A sudden slamming and loud footsteps made the three of them look up. A moment later, McGonagall had come bursting into the room, closely followed by Snape, with Quirrell bringing up the rear. Quirrell took one look at the troll, let out a faint whimper, and sat quickly down on a toilet, clutching his heart.
Snape bent over the troll. McGonagall was looking at the three students. Harold had never seen her so angry. Her lips were completely white.
"What on earth were you thinking of?" she said, with cold fury in her voice. "You're lucky you weren't killed! Why aren't you in your dormitory?"
"Because, madam, we were here comforting Hermione, who had been rudely insulted by Ronald Weasley," Harold said simply. "We had no idea there was a troll in this castle until it entered this room."
"And how did you kill it?" Snape asked, now rising from his kneeling position by the troll's head.
"I told it to stop breathing, and it did," Harold said simply.
"Do you expect us to believe that, Dracula?" McGonagall asked, and Harold nodded, before gesturing for the troll.
"Can you see a wound, Professor?"
McGonagall looked to the troll, and couldn't see a wound anywhere on its body.
"Well then, I suppose I will have to handle the disciplining of these two," Snape said silkily, gesturing for Harold and Draco. "Professor McGonagall, you should take Miss Granger back to Gryffindor Tower."
"Yes..." McGonagall said, eying Harold suspiciously. "Yes, of course... Come along, Miss Granger."
Hermione and McGonagall left.
"Come," Snape told the two Slytherins, and they followed Snape out of the bathroom, heading for the dungeons. "I have heard of the impressive commanding presence of Count Vlad Dracula," he said to Harold as they walked. "I trust that you haven't been using any of the abilities you used on the troll on any of your fellow students?"
"Not at all, Professor," Harold lied flawlessly. Snape gave him a suspicious look, then looked to Draco, who shook his head.
"He hasn't, sir."
"Good. Now, I believe fifty points should be awarded to you, Dracula, for so skillfully slaying a full-grown troll. Go off to finish the feast in the common room. I must inform the headmaster of this."
"Yes, sir," both Harold and Draco said, before walking off, parting ways with Snape.
"Fifty points!" Draco said happily once they reached the dungeons. "I don't think Snape has ever awarded that many points before!"

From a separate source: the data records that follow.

/-- METHOD 3: the equalities eliminated, dense Cholesky of the rest. -/
def condSolver (k : Kkt) : FlM (Option KktSolve) := do
  let ts ← condense k
  let free := (List.range k.n).filter (fun i => !k.eqs.any (fun e => e.tgt == some i))
  attempts (fun delta => do
    let hd ← (List.range k.n).mapM (fun i => nAdd ((k.h.at i i).getD 0) delta)
    let hat (i j : Nat) : Option W64 := if i = j then some (hd.getD i 0) else k.h.at i j
    let m ← reduced k hat ts free delta
    let c ← cholesky m free
    pure (c.map (fun c => refinedBy k c.patched (condSolve k hat ts free delta c)))) 5

/-- The solver of a method (Table 4-3): `ord` is METHOD 2's elimination order, `n` the stages, `p` the segments of METHOD 1. -/
def kktSolver (method n p : Nat) (ord : List Nat) (k : Kkt) : FlM (Option KktSolve) :=
  match method with
  | 0 => ricSolver k n
  | 1 => ldlSolver k (segmentOrder k n p)
  | 3 => condSolver k
  | _ => ldlSolver k (orderOf (k.n + k.eqs.length) ord)

end Sys2Proof.Machine
end

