-- ==== Sys2Proof/Machine/Qp.lean ====
section
/-! DEFINITION. The quadratic problem that a method iterates on (R95, R99, R146), and one iteration of the interior-point methods and of ADMM on
it (R100, R106 to R109). What the spec leaves to the plan is the model's (log entry 6). -/
namespace Sys2Proof.Machine

/-- One inequality side of a quadratic problem in the order of R95. -/
structure QSide where
  /-- row over the places -/
  row : Row := []
  /-- upper side -/
  upper : Bool := false
  /-- active in this steep (R95) -/
  active : Bool := true
  /-- bound -/
  bound : W64 := 0
  /-- value at the reference point -/
  g0 : W64 := 0
deriving DecidableEq, Repr, Inhabited

/-- A quadratic problem over the places of the free variables: ½vᵀHv + qᵀv, E v + e = 0, and the sides. -/
structure Qp where
  /-- number of places -/
  n : Nat := 0
  /-- stage of each place -/
  stage : List Nat := []
  /-- the place belongs to a STATE block -/
  state : List Bool := []
  /-- H -/
  hess : Sym := []
  /-- q, the gradient at the reference point -/
  q : List W64 := []
  /-- E -/
  eqs : List EqRow := []
  /-- e, the defects at the reference point -/
  e0 : List W64 := []
  /-- inequality sides -/
  sides : List QSide := []
deriving DecidableEq, Repr, Inhabited

/-- A point of an interior-point method: places, equality multipliers, inequality multipliers and slacks, inactive sides included. -/
structure IpPoint where
  /-- values of the places -/
  v : List W64 := []
  /-- equality multipliers -/
  y : List W64 := []
  /-- inequality multipliers -/
  z : List W64 := []
  /-- slacks -/
  s : List W64 := []
deriving DecidableEq, Repr, Inhabited

/-- The residuals of a point (R96). -/
structure Resid where
  /-- r_p -/
  rp : W64 := 0
  /-- r_d -/
  rd : W64 := 0
  /-- μ -/
  mu : W64 := 0
deriving DecidableEq, Repr, Inhabited

/-- A side's row towards its feasible side: itself for a lower side, negated for an upper one. -/
def QSide.inward (x : QSide) : Row := if x.upper then x.row.map (fun e => (e.1, negW e.2)) else x.row
/-- The value a side bounds, at a point. -/
def QSide.value (x : QSide) (v : List W64) : FlM W64 := if x.row.isEmpty || v.isEmpty then pure x.g0 else linSum [x.g0] (x.row.map (fun e => (e.2, v.getD e.1 0)))
/-- A side's signed distance from its bound, for its value. -/
def QSide.gap (x : QSide) (g : W64) : FlM W64 := if x.upper then nSub x.bound g else nSub g x.bound
/-- The defect of each equality at a point. -/
def Qp.defects (p : Qp) (v : List W64) : FlM (List W64) :=
  (p.eqs.zip p.e0).mapM (fun (e, e0) => if v.isEmpty then pure e0 else linSum [e0] (e.row.map (fun x => (x.2, v.getD x.1 0))))
/-- The signed distances of the active sides at a point, 0 for the others. -/
def Qp.gaps (p : Qp) (v : List W64) : FlM (List W64) :=
  p.sides.mapM (fun x => if x.active then do let g ← x.value v; x.gap g else pure 0)
/-- r_p from defects and signed distances (R96). -/
def Qp.rp (p : Qp) (es gs : List W64) : FlM W64 := residualOf es ((p.sides.zip gs).filterMap (fun (x, g) => if x.active then some (negW g) else none))
/-- The gradient of the Lagrangian at a point (R96): one reduction for each place, the cost first, then equalities, then active sides. An empty `v`
stands for the reference point. -/
def Qp.lagrangian (p : Qp) (v y z : List W64) : FlM (List W64) :=
  (List.range p.n).mapM (fun j => do
    let h := if v.isEmpty then [] else (List.range p.n).filterMap (fun k => (p.hess.at j k).map (fun a => (a, v.getD k 0)))
    let e := (p.eqs.zip y).filterMap (fun (r, m) => (r.row.at j).map (fun a => (a, m)))
    let i := (p.sides.zip z).filterMap (fun (x, m) => if x.active then (x.inward.at j).map (fun a => (negW a, m)) else none)
    linSum [p.q.getD j 0] (h ++ e ++ i))
/-- μ (R96): slack times multiplier over the active sides divided by their number; 0 if there are none. -/
def Qp.mu (p : Qp) (z s : List W64) : FlM W64 := do
  let l := ((p.sides.zip (z.zip s)).filter (fun x => x.1.active)).map Prod.snd
  if l.isEmpty then pure 0
  else do
    let t ← dotR (l.map (fun x => (x.2, x.1)))
    nDiv t (intW l.length)
/-- The residuals of a point of an interior-point method from its defects and distances. -/
def Qp.resid (p : Qp) (es gs : List W64) (x : IpPoint) (ref : Bool) : FlM Resid := do
  let rp ← p.rp es gs
  let g ← p.lagrangian (if ref then [] else x.v) x.y x.z
  let rd ← normInf g
  let mu ← p.mu x.z x.s
  pure ⟨rp, rd, mu⟩
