-- ==== Sys2Proof/Machine/Solve.lean ====
section
/-! DEFINITION. What a steep computes: the first evaluation and one iteration of each method (R96, R99 to R114, R146, R252). The computation is a
function of its inputs alone; what the spec leaves to the plan is the model's (log entry 6). -/
namespace Sys2Proof.Machine

/-- The inputs of a steep's computation (Table 11-1, with the free order of fast mode's sums). -/
structure SolveIn where
  /-- graphs, parameters, weights and context -/
  env : GraphEnv
  /-- LC -/
  lc : Iterate
  /-- completed iterations -/
  count : Nat
  /-- fixed-order mode -/
  fixed : Bool
  /-- number of the order of arrival of fast mode's sums (R251) -/
  seed : Nat
  /-- retries so far: each runs with sums of its own -/
  tries : Nat
  /-- model evaluations begun before this iteration, by MODEL -/
  evals : List Nat
  /-- CLUSTERS -/
  clusters : Nat
  /-- estimator configuration -/
  cfg : Option EstCfg
  /-- prior z̄ of CLASS 3 -/
  zbar : List W64
  /-- prior factor S of CLASS 3 -/
  prior : List W64
  /-- the matrices and vectors of the previous steep are reused (R114) -/
  reuse : Bool
deriving DecidableEq, Repr, Inhabited

/-- The image. -/
def SolveIn.im (c : SolveIn) : Image := c.env.im
/-- The numeric state as an iteration begins. -/
def SolveIn.start (c : SolveIn) : NumSt :=
  { mask := BitVec.ofNat 5 c.im.trapMask, rnd := c.im.rnd, fixed := c.fixed, seed := c.seed, sums := (c.tries * 65536 + c.count) * 2 ^ 32, evals := c.evals }
/-- A classes whose constraints are linear and whose cost is quadratic (R94). -/
def linearClass (im : Image) : Bool := decide (im.cls ≤ 1) || (im.cls == 3 && decide (im.method ≤ 4))
/-- The method that solves the quadratic problems: METHOD, or QP_METHOD of an SQP form. -/
def qpMethodOf (im : Image) : Nat := if im.method = 5 ∨ im.method = 6 then im.qpMethod else im.method

/-- The solver of Newton systems. -/
def SolveIn.solver (c : SolveIn) (k : Kkt) : FlM (Option KktSolve) :=
  kktSolver (qpMethodOf c.im) c.im.nStages c.clusters (Config.ldltOrder c.im.structSig (k.n + k.eqs.length)) k

/-- Compute again what an earlier iteration computed, from where it began. -/
def againAt (src : Option (Nat × List Nat)) (m : FlM α) : FlM α := silently (do
  modify (fun s => match src with
    | some (n, e) => { s with sums := n, evals := e, breaks := 0 }
    | none => { s with breaks := 0 })
  m)
/-- Where the present computation stands, for `againAt`. -/
def here : FlM (Option (Nat × List Nat)) := do let s ← get; pure (some (s.sums, s.evals))

/-- Global indices of the variables of the system: those not pinned. -/
def freeVars (im : Image) : List Nat := (List.range im.nVars).filter (fun v => !im.pinnedVar v)
/-- A row over variables as a row over places. -/
def toPlaces (fv : List Nat) (r : Row) : Row := r.filterMap (fun e => (fv.idxOf? e.1).map (fun i => (i, e.2)))
/-- The products of a row with fixed variables. -/
def fixedPart (fix : List (Nat × W64)) (r : Row) : List (W64 × W64) := r.filterMap (fun e => (Row.at fix e.1).map (fun x => (e.2, x)))

/-- The parameters of a MEASUREMENT node's bound value and weight at its stage (R146, R151); none where its channel has no entry. -/
def measParams (cfg : EstCfg) (stage chan : Nat) : Option (Nat × Nat) := (cfg.chans.find? (fun c => c.chan == chan)).map (fun c => (c.y + stage, c.w + stage))

/-- A measurement term of the cost: stage, node, its value at the reference point, y, w (R146); terms with w = 0 are left out. -/
structure Meas where
  /-- stage -/
  stage : Nat
  /-- node -/
  node : Nat
  /-- y -/
  y : W64
  /-- w -/
  w : W64
deriving DecidableEq, Repr, Inhabited

/-- A weight that counts: not ±0. -/
def weighs (w : W64) : Bool := w.toNat % f64.signBit != 0

/-- The measurement terms of the stages in stage and ROLE_INDEX order. -/
def measTerms (im : Image) (cfg : Option EstCfg) (params : List W64) (stages : List Nat) : List Meas :=
  match cfg with
  | none => []
  | some cfg => im.stages.flatMap (fun s => if !stages.contains s.stage then [] else
      (im.roleNodes s 4).filterMap (fun n => (measParams cfg s.stage n.1.roleIndex).bind (fun (y, w) =>
        if weighs (params.getD w 0) then some ⟨s.stage, n.2, params.getD y 0, params.getD w 0⟩ else none)))

/-- Row `i` of a lower triangle stored row by row. -/
def triRow (l : List W64) (i : Nat) : List W64 := (l.drop (i * (i + 1) / 2)).take (i + 1)
/-- The rows of a lower triangle. -/
def triRows (n : Nat) (l : List W64) : List (List W64) := (List.range n).map (triRow l)

/-- S⁻¹ b by forward substitution. -/
def triSolve (s : List (List W64)) (b : List W64) : FlM (List W64) :=
  (s.zip b).foldlM (fun (x : List W64) (r, v) => do
    let t ← linSub [v] (r.zip x)
    let q ← nDiv t (r.getD x.length 0)
    pure (x ++ [q])) []

/-- The arrival cost at a point: S⁻¹(z₀ − z̄), and the columns of S⁻¹ (R146). -/
structure Arrival where
  /-- stage-0 STATE variables -/
  vars : List Nat := []
  /-- S⁻¹(z₀ − z̄) -/
  r : List W64 := []
  /-- columns of S⁻¹ -/
  w : List (List W64) := []
deriving DecidableEq, Repr, Inhabited

/-- The arrival cost of CLASS 3 at a point; none for another class. -/
def SolveIn.arrival (c : SolveIn) (x : List W64) : FlM (Option Arrival) :=
  if c.im.cls ≠ 3 then pure none
  else do
    let vs := c.im.stateVars 0
    let n := vs.length
    let s := triRows n c.prior
    let d ← (vs.zip (c.zbar ++ List.replicate n 0)).mapM (fun (v, z) => nSub (x.getD v 0) z)
    let r ← triSolve s d
    let w ← (List.range n).mapM (fun j => triSolve s ((List.range n).map (fun i => if i = j then one64 else 0)))
    pure (some ⟨vs, r, w⟩)

/-- The terms that measurements and the arrival cost add to the derivative along a variable. -/
def extraGrad (ms : List (W64 × Row × W64)) (ar : Option Arrival) (v : Nat) : List (W64 × W64) :=
  ms.filterMap (fun (wr, row, _) => (Row.at row v).map (fun a => (a, wr)))
  ++ (match ar with
    | none => []
    | some a => if a.vars.contains v then (a.w.getD (a.vars.idxOf v) []).zip a.r else [])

"He must have warmed up to me," Harold said with a smirk, fishing another bloodpop out of his pocket and taking off the wrapper, before putting it in his mouth.
–
"Harold, we really shouldn't be here..." Hermione whispered. "We could get into a lot of trouble..."
"You have no sense of adventure, Granger," Draco said, shaking his head as Harold tapped his wand against the door leading to the corridor on the third floor. With a click, the door opened, and the three of them made their way inside.
"I would like to see what's so special about this corridor, and what it is that could possibly be a threat to our... lives..." Harold trailed off as the corridor was lit up.
They were looking straight into the eyes of a monstrous dog, a dog that filled up the whole space between ceiling and floor. It had three heads. Three pairs of rolling, mad eyes, three noses, twitching and quivering in their direction, and three drooling mouths, saliva hanging in slippery ropes from yellowish fangs.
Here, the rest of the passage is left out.